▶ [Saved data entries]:
/-! ### The length of a command (R86) -/

theorem encode_length (i : Instr) : (encode i).length = i.length := by
  rw [encode, List.length_cons, Nat.add_comm]
  cases i with
  | setshift r | setgain r => exact congrArg (1 + ·) (splitOperand_length r)
  | ldtaps h => exact congrArg (1 + ·) (flatMap_splitOperand_length h)
  | nop | rst | start | batch | stop | rd | setn | setm | setdph | setqpol => rfl

/-- `NUM.W` is a multiple of 32 (R6). -/
theorem numW_div_32 : Config.numW / 32 = Config.numWords := Nat.mul_div_cancel_left _ (by decide)

/-- Settles O4: an `F` operand takes `NUM.W / 32` words. -/
theorem commandLengthInWords : Obligations.CommandLengthInWords := by
  intro i
  refine ⟨encode_length i, ?_⟩
  rw [numW_div_32]
  cases i with
  | ldtaps h => exact congrArg (1 + ·) (Nat.mul_comm ..)
  | nop | rst | start | batch | stop | rd | setshift | setn | setm | setdph | setgain | setqpol => rfl

/-- Settles O5: the decoder run on each word. -/
theorem wordsOfTheOpcodeMapDecode : Obligations.WordsOfTheOpcodeMapDecode :=
  ⟨rfl, rfl, rfl, rfl, rfl, rfl, rfl, rfl, rfl, rfl, rfl, rfl, rfl, rfl, rfl, rfl, rfl, rfl, rfl, rfl⟩

end Sys2Proof
end

section
/-! Proofs: the illegal head words (R85). The opcode names at most one command, and then the must-be-zero bits of that command
decide; each mask of must-be-zero bits is read as a field of the word. -/

namespace Sys2Proof

/-! ### The opcode and the must-be-zero bits -/

/-- A head word is illegal when every row with its opcode asks for zeros where it has a 1. -/
theorem decodeHead_eq_none {w : Word} :
    decodeHead w = none ↔ ∀ op : Op, w.extractLsb' 24 8 = op.code → w.extractLsb' 0 24 &&& op.mustBeZero ≠ 0 := by
  constructor
  · intro illegal op code zeros
    have decoded := decodeHead_of_mustBeZero op _ zeros
    rw [← code, headWord_fields, illegal] at decoded
    cases decoded
  · intro reserved
    cases head : decodeHead w with
    | none => rfl
    | some h =>
      obtain ⟨rfl, zeros⟩ := decodeHead_eq_some head
      exact absurd (by rwa [Head.word, headWord_imm]) (reserved h.op (headWord_code ..))

/-- Different commands have different opcodes (R84): the decoder tells their head words apart. -/
theorem Op.code_injective : Function.Injective Op.code := by
  intro op op' same
  have head := decodeHead_of_mustBeZero op 0 BitVec.zero_and
  rw [same, decodeHead_of_mustBeZero op' 0 BitVec.zero_and] at head
  injection head with head
  injection head with named
  exact named.symm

▶ [TASK TO COMPLETE]:
Reproduce exactly every line between the line with "words apart. -/" and the last line of the records above, both included.

▶ [ANSWER TO THIS PROBLEM]:
/-- Different commands have different opcodes (R84): the decoder tells their head words apart. -/
theorem Op.code_injective : Function.Injective Op.code := by
  intro op op' same
  have head := decodeHead_of_mustBeZero op 0 BitVec.zero_and
  rw [same, decodeHead_of_mustBeZero op' 0 BitVec.zero_and] at head
  injection head with head
  injection head with named
  exact named.symm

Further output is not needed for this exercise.